Event-based clinical findings extraction from radiology reports with
pre-trained language model
- URL: http://arxiv.org/abs/2112.13512v1
- Date: Mon, 27 Dec 2021 05:03:10 GMT
- Title: Event-based clinical findings extraction from radiology reports with
pre-trained language model
- Authors: Wilson Lau, Kevin Lybarger, Martin L. Gunn, Meliha Yetisgen
- Abstract summary: We present a new corpus of radiology reports annotated with clinical findings.
The gold standard corpus contained a total of 500 annotated computed tomography (CT) reports.
We extracted triggers and argument entities using two state-of-the-art deep learning architectures, including BERT.
- Score: 0.22940141855172028
- License: http://creativecommons.org/licenses/by/4.0/
- Abstract: Radiology reports contain a diverse and rich set of clinical abnormalities
documented by radiologists during their interpretation of the images.

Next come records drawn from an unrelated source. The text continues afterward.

-- ==== Sys2Proof/Syntax.lean ====
section
/-! DEFINITION. The commands of the part: one constructor of `Instr` for each row of
spec/opcode_table.json, with the operands the rules give it. A command of the controller carries its fields
as the raw bytes of Table 10-3, so that a value no rule defines can be sent and is refused by its owner
(R180, R182). An event between blocks carries the record the rules say it carries. -/

namespace Sys2Proof

/-- Direction of picture (R61). -/
inductive Dir where
  | forward
  | reverse
  deriving DecidableEq, Repr

/-- Position states (Table 4-4). -/
inductive PosState where
  | unknown
  | locked
  | freewheel
  | stopped
  deriving DecidableEq, Repr

/-- Phases of a pass (R96). -/
inductive Phase where
  | lead
  | line
  | tail
  deriving DecidableEq, Repr

/-- A punch goes in or out (R132, R139). -/
inductive Action where
  | punchOut
  | punchIn
  deriving DecidableEq, Repr

/-- A timecode field: hours, minutes, seconds and frames, one byte each (R181). -/
structure Label where
  hh : Byte
  mm : Byte
  ss : Byte
  ff : Byte
  deriving DecidableEq, Repr

/-- The cue body of CUE_WRITE after the loop number, as given and before clamping (Table 10-5). -/
structure CueFields where
  inPt : Label
  outPt : Label
  char : Byte
  beeps : Byte
  spacing : Byte
  onTime : BitVec 16
  tone : Byte
  streamer : Byte
  colour : Byte
  tail : BitVec 16
  lines : LineSet
  mode : Byte
  deriving DecidableEq, Repr

/-- The named fields of CUE_AMEND, in the order of their mask bits 0 to 11 (Table 10-5). A field that
is present is one whose mask bit is set. -/
structure AmendFields where
  inPt : Option Label
  outPt : Option Label
  char : Option Byte
  beeps : Option Byte
  spacing : Option Byte
  onTime : Option (BitVec 16)
  tone : Option Byte
  streamer : Option Byte
  colour : Option Byte
  tail : Option (BitVec 16)
  lines : Option LineSet
  mode : Option Byte
  deriving DecidableEq, Repr

/-- A completed LTC frame as the Position Reader reads it (R61, R187): the 80 cells in the order in
which they were read (bit i is the i-th cell), the orientation in which the sync word was read, the
count of clocks over the frame's cells (the code duration D), and the count of clocks since the
completion of the frame before it (R68). -/
structure LtcFrame where
  cells : BitVec 80
  dir : Dir
  duration : Nat
  gap : Nat
  deriving DecidableEq, Repr

/-- What a frame edge carries (R77). -/
structure FrameEdge where
  n : Nat
  dir : Dir
  speed : Nat
  inSpeed : Bool
  jump : Bool
  resume : Bool
  state : PosState
  deriving DecidableEq, Repr

/-- A stage request of the Pass Scheduler (R97, R99, R132). For `punchOut` the lines are absent in the
spec; the model carries the empty set. -/
structure StageRequest where
  ctx : Fin 4
  loop : Nat
  action : Action
  lines : LineSet
  target : Nat
  deriving DecidableEq, Repr

/-- A punch report of the Punch Unit: the lines granted for `punchIn`, released for `punchOut`
(R136, R137). -/
structure PunchReport where
  ctx : Fin 4
  loop : Nat
  action : Action
  lines : LineSet
  deriving DecidableEq, Repr

/-- A lane report of the Pass Scheduler (R118). -/
structure LaneReport where
  n : Nat
  state : PosState
  lanes : List (Fin 4 × Phase)
  deriving DecidableEq, Repr

/-- A form byte of REEL_SELECT that is no defined form, 03H to FFH, held as what it exceeds 03H by (R182). -/
abbrev UndefinedForm := Fin 253

/-- A falling edge on GUARD as GUARD_TRIP brings it (R143, log entry 19): the line falls and the Punch Unit has not yet
taken the edge, or the Punch Unit takes it. -/
inductive GuardFall where
  | line
  | taken
  deriving DecidableEq, Repr

/-- The commands and events of the part, one constructor for each row of spec/opcode_table.json. -/
inductive Instr where
  -- resets
  | coldReset
  /-- `byLine` says that a low level on RESET started it; otherwise the end of the RESTART answer did. -/
  | warmReset (byLine : Bool)
  -- commands of the controller
  | status
  | restart
  | setRate (code : Byte)
  | setFreewheel (limit : Byte)
  | positionRead
  | setVoice (qualify allowance : Byte)
  | setFlash (length : Byte)
  | setLines (manual activeLow : LineSet)
  | punchManual (lines : LineSet) (action : Byte)
  | guardRelease
  | passAbort (context : Byte)
  /-- The play form; with `form`, a three-byte REEL_SELECT whose form byte is no defined form (R182, log entry 4). -/
  | reelSelectPlay (reel : Byte) (form : Option UndefinedForm := none)
  | reelSelectEdit (reel : Byte)
  /-- The tag form; with `form`, a five-byte REEL_SELECT whose form byte is no defined form (R182, log entry 4). -/
  | reelSelectTag (reel : Byte) (tag : BitVec 16) (form : Option UndefinedForm := none)
  | reelInfo (reel : Byte)
  | reelClear
  | reelShift (delta : BitVec 32)
  | reelCopy (source dest : Byte) (delta : BitVec 32)
  | reelResume
  | cueWrite (loop : BitVec 16) (fields : CueFields)
  /-- `reserved` is bits 12 to 15 of the field mask (Table 10-5). -/
  | cueAmend (loop : BitVec 16) (reserved : BitVec 4) (fields : AmendFields)
  | cueRetire (loop : BitVec 16)
  | cueRead (loop : BitVec 16)
  | cueNext (label : Label)
  | cueArm (loop : BitVec 16) (kind : Byte)
  | cueDisarm (loop : BitVec 16)
  | cueProtect (loop : BitVec 16) (value : Byte)
  | takeCircle (loop : BitVec 16) (take value : Byte)
  | takeRetire (loop : BitVec 16) (take : Byte)
  -- the link
  | rxByte (byte : Byte) (framingError : Bool)
  | gapTimerExpiry
  | txMessageEnd
  -- the Position Reader
  | ltcFrame (frame : LtcFrame)
  | watchTimerExpiry
  | freewheelTimerExpiry
  | posTick
  -- the Pass Scheduler
  | pscFrameEdge (edge : FrameEdge)
  | pscStateEvent (state : PosState) (dir : Dir)
  | punchReport (report : PunchReport)
  | guardReport
  -- the Punch Unit
  | pchFrameEdge (edge : FrameEdge)
  | stageRequest (request : StageRequest)
  | release (ctx : Fin 4) (loop : Nat)
  | pchStateEvent (state : PosState) (dir : Dir)
  | guardTrip (fall : GuardFall := .taken)
  | guardRise
  -- the Count-In Unit
  | ciuTick (tick : Nat) (dir : Dir)
  | entryHandover (ctx : Fin 4) (start : Nat)
  | freeHandover (ctx : Fin 4)
  -- the Overlay Composer
  | laneReport (report : LaneReport)
  | ovlStateEvent (state : PosState) (dir : Dir)
  | descriptorSent
  -- the Voice Gate
  | voiceEdge (rising : Bool)
  | vgtTick (tick : Nat) (dir : Dir)
  | vgtStateEvent (state : PosState) (dir : Dir)
  | onsetReport (onset qualifying allowance : Nat)
  -- background work, the tone generator and the end of a held reset
  | shiftStep
  | copyStep
  | toneHalfWave
  | resetRelease
  deriving DecidableEq, Repr

end Sys2Proof
end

Comprehensive semantic representations of radiological findings would enable a
wide range of secondary use applications to support diagnosis, triage, outcomes
prediction, and clinical research. In this paper, we present a new corpus of
radiology reports annotated with clinical findings. Our annotation schema
captures detailed representations of pathologic findings that are observable on
imaging ("lesions") and other types of clinical problems ("medical problems").
The schema used an event-based representation to capture fine-grained details,
including assertion, anatomy, characteristics, size, count, etc. Our gold
standard corpus contained a total of 500 annotated computed tomography (CT)
reports. We extracted triggers and argument entities using two state-of-the-art
deep learning architectures, including BERT. We then predicted the linkages
between trigger and argument entities (referred to as argument roles) using a
BERT-based relation extraction model. We achieved the best extraction
performance using a BERT model pre-trained on 3 million radiology reports from
our institution: 90.9%-93.4% F1 for finding triggers 72.0%-85.6% F1 for
arguments roles. To assess model generalizability, we used an external
validation set randomly sampled from the MIMIC Chest X-ray (MIMIC-CXR)
database. The extraction performance on this validation set was 95.6% for
finding triggers and 79.1%-89.7% for argument roles, demonstrating that the
model generalized well to the cross-institutional data with a different imaging
modality. We extracted the finding events from all the radiology reports in the
MIMIC-CXR database and provided the extractions to the research community.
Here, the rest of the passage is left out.